/-- A header whose body reads bytes, answered as in `bs`. -/
theorem headedRead_performed {header : List Frame} (hh : BeginsWithStart header) {bs : List Bool}
    {out : List Byte} {body : State → List Byte × State}
    (hbody : BodyPerforms s header body (bs.flatMap readByteShape) out) :
    Performed s (headedTransfer header [] body s).2
      (transferShape (sentFrames s.answerAt 0 header)
        (if ackedFrames s.answerAt 0 header = header.length then bs else []))
      (withDrives s.pads true true) (some .busIdle)
    ∧ (headedTransfer header [] body s).1
        = if ackedFrames s.answerAt 0 header = header.length then out else [] := by
  obtain ⟨hperf, hresult⟩ := headedTransfer_performed (z := []) hh hbody
  refine ⟨?_, hresult⟩
  rw [transferShape]
  split at hperf
  next h => rwa [if_pos h]
  next h => rwa [if_neg h]

/-! ### The block write -/

/-- The frames of a payload, none with a start (R141). -/
def dataFrames (payload : List Byte) : List Frame := payload.map fun d => (d, false)

/-- The frames of a block write: its header, then each payload byte (R141). -/
def blockWriteFrames (r : Registers) : List Frame :=
  blockWriteHeader r.addr r.cmd r.txbuf.length ++ dataFrames r.txbuf

theorem blockWriteHeader_beginsWithStart (a : BitVec 7) (c : Byte) (n : Nat) :
    BeginsWithStart (blockWriteHeader a c n) := ⟨_, _, rfl⟩

theorem blockWriteFrames_beginsWithStart (r : Registers) : BeginsWithStart (blockWriteFrames r) :=
  ⟨_, _, rfl⟩

theorem smbusBlockWrite_eq {payload : List Byte} (h : payload.length ≤ 32) (a : BitVec 7) (c : Byte) :
    smbusBlockWrite a c payload =
      headedTransfer (blockWriteHeader a c payload.length) 0 (sendPayload payload 0) :=
  funext fun _ => if_neg (Nat.not_lt.mpr h)

/-- The body of a block write: its payload frames, and the count of those acknowledged (R141). -/
theorem sendPayload_body {header : List Frame} {m : Nat} (hm : (header.map frameLength).sum = m)
    (payload : List Byte) (s : State) :
    BodyPerforms s header (sendPayload payload 0)
      ((sentFrames s.answerAt m (dataFrames payload)).flatMap frameShape)
      (BitVec.ofNat 6 (ackedFrames s.answerAt m (dataFrames payload))) := by
  intro u hu
  obtain ⟨hperf, hcount⟩ := sendPayload_performed payload 0 u (by rw [hu.pads]; rfl) hu.phase
  rw [sentFrames_shift s.answerAt _ _ (hu.answerAt_frames hm)] at hperf
  rw [ackedFrames_shift s.answerAt _ _ (hu.answerAt_frames hm)] at hcount
  exact ⟨⟨_, _, hperf⟩, hcount.trans (BitVec.zero_add _)⟩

=-=-=

Pull every line containing the string "BodyPerforms" out of the data above and copy it.

• [Response to this task]
    (hbody : BodyPerforms s header body (bs.flatMap readByteShape) out) :
    BodyPerforms s header (sendPayload payload 0)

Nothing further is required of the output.